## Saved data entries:
_ _ _ _

-- ==== Sys2Proof/Certificates/Slice0/Obligations.lean ====
section
/-! DEFINITION. The statements for the provers: one definition for each obligation. -/

open Sys2Proof Sys2Proof.Machine

/-! ### The queue of waiting commands and the clock -/

/-- A step with a command at the front of the queue is that command's effect with the queue's rest.
That commands wait in a queue, first in, first out, is log entry 1 (DESIGN CHOICE): the model's choice. -/
def Obligations.FrontCommandRuns : Prop :=
  ∀ (c : Instr) (rest : List Instr) (s : State), s.pending = c :: rest → step s = exec c { s with pending := rest }

/-- With no command waiting, a step is one microsecond (the model's choice, log entry 2): the Spire's time advances by one;
S-time too, where it is known and no slew runs (R508); the main die's uptime while it runs; the Saggar's uptime while it has
supply. Nothing else changes but the counters of a trial, of a slew and of ship mode. -/
def Obligations.IdleStepIsOneMicrosecond : Prop :=
  ∀ s : State, s.pending = [] → ∃ t, step s = .next t ∧
    t.sup.spireTime = s.sup.spireTime + 1 ∧
    (s.sup.slew = none → t.sup.stime = s.sup.stime.map (· + 1)) ∧
    t.sup.uptime = (if s.sup.powered % 128 ≠ 0 ∧ s.sup.held = false then s.sup.uptime + 1 else s.sup.uptime) ∧
    t.bte = { s.bte with up := if s.sgm.mode = .off then s.bte.up else s.bte.up + 1 } ∧
    t.sup = { s.sup with spireTime := t.sup.spireTime, stime := t.sup.stime, slew := t.sup.slew,
                         uptime := t.sup.uptime, trialLeft := t.sup.trialLeft, shipLeft := t.sup.shipLeft } ∧
    t = { s with sup := t.sup, bte := t.bte, out := [], cur := none }

/-! ### Host queues -/

/-- NOP completes with dword 6 echoed and IDENTIFY writes its 4 KiB record; neither changes anything else. -/
def Claim.NopAndIdentify : Prop :=
  (∀ (q : Sqe) (s : State), Taken 0x00 q s → Answers (.nop q) s (OnlyCompletes q stDONE (sd q 6) s)) ∧
  (∀ (q : Sqe) (s : State), Taken 0x07 q s → sd q 4 = 4096 →
    Answers (.identify q) s (fun t => ∃ b, b.length = 4096 ∧ ReadOnly q 0 b s t))
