-- ==== Sys2Proof/Tests/Slice0.lean ====
section
/-! SUPPORT. The model's own tests: the manual's examples, ill-formed commands that the checks refuse, and for every claim with
hypotheses a state and operands that meet them all (hypotheses_met_<claim>, one conjunct for each of its clauses). -/

open Sys2Proof Sys2Proof.Machine

namespace Sys2Proof.Tests

set_option maxRecDepth 20000
set_option linter.unusedVariables false
set_option Elab.async false

/-- A property of every entry of a list holds of each entry read by its number. -/
theorem of_getD_all {α : Type} (l : List (Option α)) (p : α → Bool) (h : l.all (fun x => x.all p) = true) (n : Nat) (r : α)
    (hr : l.getD n none = some r) : p r = true := by
  have hm : some r ∈ l := by
    rw [List.getD_eq_getElem?_getD] at hr
    cases hx : l[n]? with
    | none => simp [hx] at hr
    | some y => simp [hx] at hr; subst hr; exact List.mem_of_getElem? hx
  simpa using List.all_eq_true.mp h _ hm

/-- A property of a list's default and of every entry of it holds of each entry read by its number. -/
theorem getD_all {α : Type} (l : List α) (d : α) (p : α → Bool) (h : (l.all p && p d) = true) (m : Nat) : p (l.getD m d) = true := by
  rw [Bool.and_eq_true] at h
  rw [List.getD_eq_getElem?_getD]
  cases hx : l[m]? with
  | none => simpa [hx] using h.2
  | some y => simpa [hx] using List.all_eq_true.mp h.1 _ (List.mem_of_getElem? hx)

/-- The same with one entry put in. -/
theorem getD_set_all {α : Type} (l : List α) (n : Nat) (x d : α) (p : α → Bool) (h : (l.all p && p d) = true) (m : Nat)
    (hm : m ≠ n) : p ((l.set n x).getD m d) = true := by
  have h2 := getD_all l d p h m
  rw [List.getD_eq_getElem?_getD] at h2
  rw [List.getD_eq_getElem?_getD, List.getElem?_set_ne (Ne.symm hm)]
  exact h2

/-- A property of every load-switch channel. -/
theorem ch_all (s : State) (p : LChan → Bool) (h : (s.lsw.chans.all p && p LChan.reset) = true) (m : Nat) : p (s.ch m) = true :=
  getD_all _ _ p h m

/-! ### States and operands -/

/-- An SQE of a function, from a ring, with command id 5 and some of its dwords. -/
def mkQ (fn : Fn) (sq op : Nat) (l : List (Nat × Nat)) : Sqe :=
  ⟨fn, sq, (List.range 16).map (fun i => BitVec.ofNat 32 (if i = 0 then op + 5 * 65536 else (look i l).getD 0))⟩

/-- A command of PF0 from SQ 0, and one of PF1. -/
def q0 (op : Nat) (l : List (Nat × Nat)) : Sqe := mkQ .pf0 0 op l
def q1 (op : Nat) (l : List (Nat × Nat)) : Sqe := mkQ .pf1 0 op l

/-- A submission ring and a completion ring of sixteen entries. -/
def wSq (cq : Nat) : SqRing := ⟨0x10000, 4, cq, 0, 0, false, false, []⟩
def wCq : CqRing := ⟨0x20000, 4, 0, 0, true, true, 1, 0, 0, false, false⟩

/-- A function with two rings of each kind. -/
def wFn (rings vecs : Nat) : FnState :=
  { FnState.reset rings vecs with
    enable := true
    sqs := ((List.replicate rings none).set 0 (some (wSq 0))).set 1 (some (wSq 1))
    cqs := ((List.replicate rings none).set 0 (some wCq)).set 1 (some wCq) }

/-- The supervisor with every island up, in a device state. -/
def wSup (st : DevState) : Sup :=
  { Sup.reset with st := st, powered := 0x17F, readyMask := 0x1FF, perst := false, pcieUp := true, holdupReady := true, main12v := 12000 }

/-- A device that runs, in a device state, with an empty configuration. -/
def wIn (st : DevState) : State :=
  { State.reset with
    hqe := { Hqe.reset with f0 := wFn 64 72, f1 := wFn 4 8 }, sup := wSup st, cfg := some Cfg.empty
    lnk := { SgLink.reset with up := true, sgUp := true }, sgm := { Sgm.reset with mode := .normal }, tmf := { Tmf.reset 0 [] [] 1024 with ready := true } }

/-- A device in SERVICE. -/
def sv : State := wIn .service

/-- SQ 1 with one command fetched, and the device with that ring. -/
def wFetched : SqRing := { wSq 1 with fetched := [⟨3, some (mkQ .pf0 1 0x00 []).dw⟩] }
def svFetched : State := { sv with hqe := { sv.hqe with f0 := sv.hqe.f0.withSq 1 wFetched } }

/-- The device with an event that waits and one that is held; one with PF1 off; and one with a CQ 1 of its own. -/
def svEvents : State := { sv with hqe := { sv.hqe with f0 := { sv.hqe.f0 with
  eventCq := some 1, pendEv := [⟨0x4101, 2, 3, 4, []⟩], held := [⟨0x4206, 1, 0, 0xFFFF, []⟩] } } }
def svOff (size : Word) : State := { sv with hqe := { sv.hqe with f1 := { FnState.reset 4 8 with adminSize := size } } }
def svCq (r : CqRing) : State := { sv with hqe := { sv.hqe with f0 := sv.hqe.f0.withCq 1 r } }

/-- The device with a read tag in use, with a completion ready, and with an MSI-X vector 1. -/
def svTag : State := { sv with hqe := { sv.hqe with
  tags := [(3, ⟨.pf0, .sqe 1 0, 0x10000, 64, [], false⟩)], f0 := sv.hqe.f0.withSq 1 { wSq 1 with fetched := [⟨0, none⟩] } } }
def svReady (quiet : Bool) (k : CqRing) : State := { sv with hqe := { sv.hqe with
  ready := [⟨.pf0, 1, 5, 0, 9, quiet, none⟩], f0 := sv.hqe.f0.withCq 1 k } }
def svVec (v : MsixVec) : State := { sv with hqe := { sv.hqe with
  f0 := { sv.hqe.f0.withCq 1 { wCq with fresh := 1, timing := true } with vecs := (List.replicate 72 MsixVec.reset).set 1 v } } }

/-- The device with a completion of a given tail ready, a commit whose completion waits, and a CQ 2. -/
def svTail (x : Option CqeTail) : State :=
  { svReady true wCq with
    hqe := { (svReady true wCq).hqe with ready := [⟨.pf0, 1, 5, 0, 9, true, x⟩], f0 := (svReady true wCq).hqe.f0.withCq 2 wCq }
    sup := { wSup .service with posting := some ⟨.config, 1, 5, .service, [], true, false⟩ } }

/-- A host tile of index 0x940 (handle 0x10940), and the device with it. -/
def wTile (closed : Bool) : Tile := ⟨.host, closed, List.replicate 4096 7, if closed then crc32c (List.replicate 4096 7) else 0⟩
def svTile (closed : Bool) : State := { sv with tmf := { sv.tmf with tiles := [(0x940, wTile closed)] } }

/-- Stream channel 15 open, with tiles and buffers. -/
def wChan (closed : List Nat) (bufs : List StreamBuf) : Chan := ⟨true, 4, 8, 0, 100, 0, 0, none, closed, bufs, 0⟩
def svChan (c : Chan) : State := { sv with tmf := { sv.tmf with
  tiles := [(0x941, ⟨.channel 15, true, List.replicate 4096 9, 0⟩)], chans := sv.tmf.chans.set 15 c } }

/-- A configuration with port 15 and string 31. -/
def wPort : PortRec := ⟨true, true, false, 0, 3000, 2000, 1000, 0⟩
def wCfg : Cfg := { Cfg.empty with
  ports := (List.replicate 16 PortRec.off).set 15 wPort
  strings := (List.replicate 32 StringRec.off).set 31 { StringRec.off with enable := true } }

/-- A session on port 15, its runtime part, and a device in SERVICE with both, the write window open. -/
def wSess : Entry := .session true false 0 15 1 0 1000 500 9 0
def wRun (st : SessState) : Sess := ⟨st, 0, .ok, true, false, false, []⟩
def svSpa (led : List (Nat × Entry)) (sess : List (Nat × Sess)) : State :=
  { sv with cfg := some wCfg, spa := { sv.spa with window := true, ledger := led, sess := sess } }

/-- A snapshot. -/
def wSnap : Snap := ⟨1, 0, 2, 0, SpaIn.reset, [(3, wSess)], [(3, wRun .active)], true, []⟩

/-- Group 63 of two phases on links 62 and 63, its coefficient set, and a configuration with both. -/
def wGroup : GroupMap :=
  { nPh := 2, minPh := 1, ilvMode := false, dt := 3, links := [62, 63], baseI := 1000, baseV := 100, iRated := 1500, iPeak := 2000
    iFast := 3000, ilv := [0, 0], tau := 100, ovlOn := 110, ovlOff := 90, shedLvl := 30, addLvl := 60, shedDwell := 20
    addDwell := 5, stepHold := 50, stepLvl := 10, retryMax := 3, retryDelay := 1000, retryClear := 600 }
def wSet : CoeffSet :=
  { version := 1, n := 1, m := 2, p := 2, q := 1, trk := 0, rsv := 0, ysel := [1, 2], init := [1], wsel := [0], role := [1, 1]
    slew := 65536, kb := 0, umin := [0, 0], umax := [65536, 65536], a := [], b := [], c := [], l := [], k := [], ki := [], f := []
    nn := [], g := [] }
def wGrpCfg : Cfg := { Cfg.empty with
  groups := (List.replicate 64 none).set 63 (some wGroup), ctxs := (List.replicate 64 none).set 63 (some ⟨3, 1, 0, 0, [], 64⟩)
  sets := [(504, wSet)] }

/-- A device with that group in force: its lane and its phase group. -/
def svGrp (k : KGroup) (p : PGroup) : State :=
  { sv with cfg := some wGrpCfg, kce := { sv.kce with groups := sv.kce.groups.set 63 k }, psc := { sv.psc with groups := sv.psc.groups.set 63 p } }
def wFire (ph : KPhase) : KGroup := { KGroup.reset with st := .firing, phase := ph, start := false, bankLim := 100, last := [(62, ⟨5, 6, true, 0, false, false⟩)] }
def wPg (st : PState) : PGroup := { PGroup.reset with st := st, mode := if st = .gated then .running else st, en := List.replicate 8 true }

/-- The limits of that set are in order. -/
theorem wSet_range : ∀ j, iat wSet.umin j ≤ iat wSet.umax j
  | 0 => by decide
  | 1 => by decide
  | _ + 2 => Int.le_refl 0

/-- Group 63 with a latched sensor on it. -/
def wSensor : SensorRec := { SensorRec.off with enable := true, target := 1, object := 63, th1 := 6000, th2 := 8000, th3 := 9000, th4 := 500, hyst := 200, grace := 10, cap2 := 1000 }
def svLatch (p : PGroup) : State :=
  { svGrp KGroup.reset p with
    cfg := some { wGrpCfg with sensors := (List.replicate 152 SensorRec.off).set 151 wSensor }
    tcm := { sv.tcm with sens := sv.tcm.sens.set 151 { Sens.reset true false with eff := 3 } } }

/-- Link 63 in a state; and one in training. -/
def wLink (st : LinkSt) : Link := { Link.reset with st := st, sched := true }
def svLink (x : Link) : State := { sv with cfg := some wGrpCfg, pla := { sv.pla with links := sv.pla.links.set 63 x } }
def wTrain (step : TrainStep) : Link := { Link.reset with step := step }

/-- A management exchange. -/
def wMgmt : Mgmt := ⟨1, 7, false, 4, 0x100, [], 0x9000, 200, true⟩

/-- A sound SAMPLE frame at position 0 with some flags. -/
def goodFrame (flags : Byte) : List Byte := withCrc16 (zeros 10 ++ [flags, 0, 0])

/-- A frame on the line, from negative disparity. -/
def lineF (sof : Byte) (chars : List Byte) : LineFrame := ⟨false, (encodeLine false (lineSyms sof chars)).1⟩

/-- A terminal's identity: version 1, every rate, t_cv 500 ns. -/
def wIdent : List Byte := [1, 0x3F] ++ zeros 14 ++ le 2 500 ++ zeros 14

/-- Port 15 in a state of its own; and the same without a modem. -/
def svPort (p : Port) : State := { sv with cfg := some wCfg, vpc := { sv.vpc with ports := sv.vpc.ports.set 15 p } }
def svEth (p : Port) : State :=
  { svPort p with cfg := some { wCfg with ports := (List.replicate 16 PortRec.off).set 15 { wPort with ccs := false } } }
def wPrt : Port := { Port.reset with st := .plugged, pilot := some 2, prox := some 2 }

_ _ _ _

Each line from the one that holds "sv.tcm with sens" to the end of the records above should be transcribed exactly, both ends included.

    tcm := { sv.tcm with sens := sv.tcm.sens.set 151 { Sens.reset true false with eff := 3 } } }

/-- Link 63 in a state; and one in training. -/
def wLink (st : LinkSt) : Link := { Link.reset with st := st, sched := true }
def svLink (x : Link) : State := { sv with cfg := some wGrpCfg, pla := { sv.pla with links := sv.pla.links.set 63 x } }
def wTrain (step : TrainStep) : Link := { Link.reset with step := step }

/-- A management exchange. -/
def wMgmt : Mgmt := ⟨1, 7, false, 4, 0x100, [], 0x9000, 200, true⟩

/-- A sound SAMPLE frame at position 0 with some flags. -/
def goodFrame (flags : Byte) : List Byte := withCrc16 (zeros 10 ++ [flags, 0, 0])

/-- A frame on the line, from negative disparity. -/
def lineF (sof : Byte) (chars : List Byte) : LineFrame := ⟨false, (encodeLine false (lineSyms sof chars)).1⟩

/-- A terminal's identity: version 1, every rate, t_cv 500 ns. -/
def wIdent : List Byte := [1, 0x3F] ++ zeros 14 ++ le 2 500 ++ zeros 14

/-- Port 15 in a state of its own; and the same without a modem. -/
def svPort (p : Port) : State := { sv with cfg := some wCfg, vpc := { sv.vpc with ports := sv.vpc.ports.set 15 p } }
def svEth (p : Port) : State :=
  { svPort p with cfg := some { wCfg with ports := (List.replicate 16 PortRec.off).set 15 { wPort with ccs := false } } }
def wPrt : Port := { Port.reset with st := .plugged, pilot := some 2, prox := some 2 }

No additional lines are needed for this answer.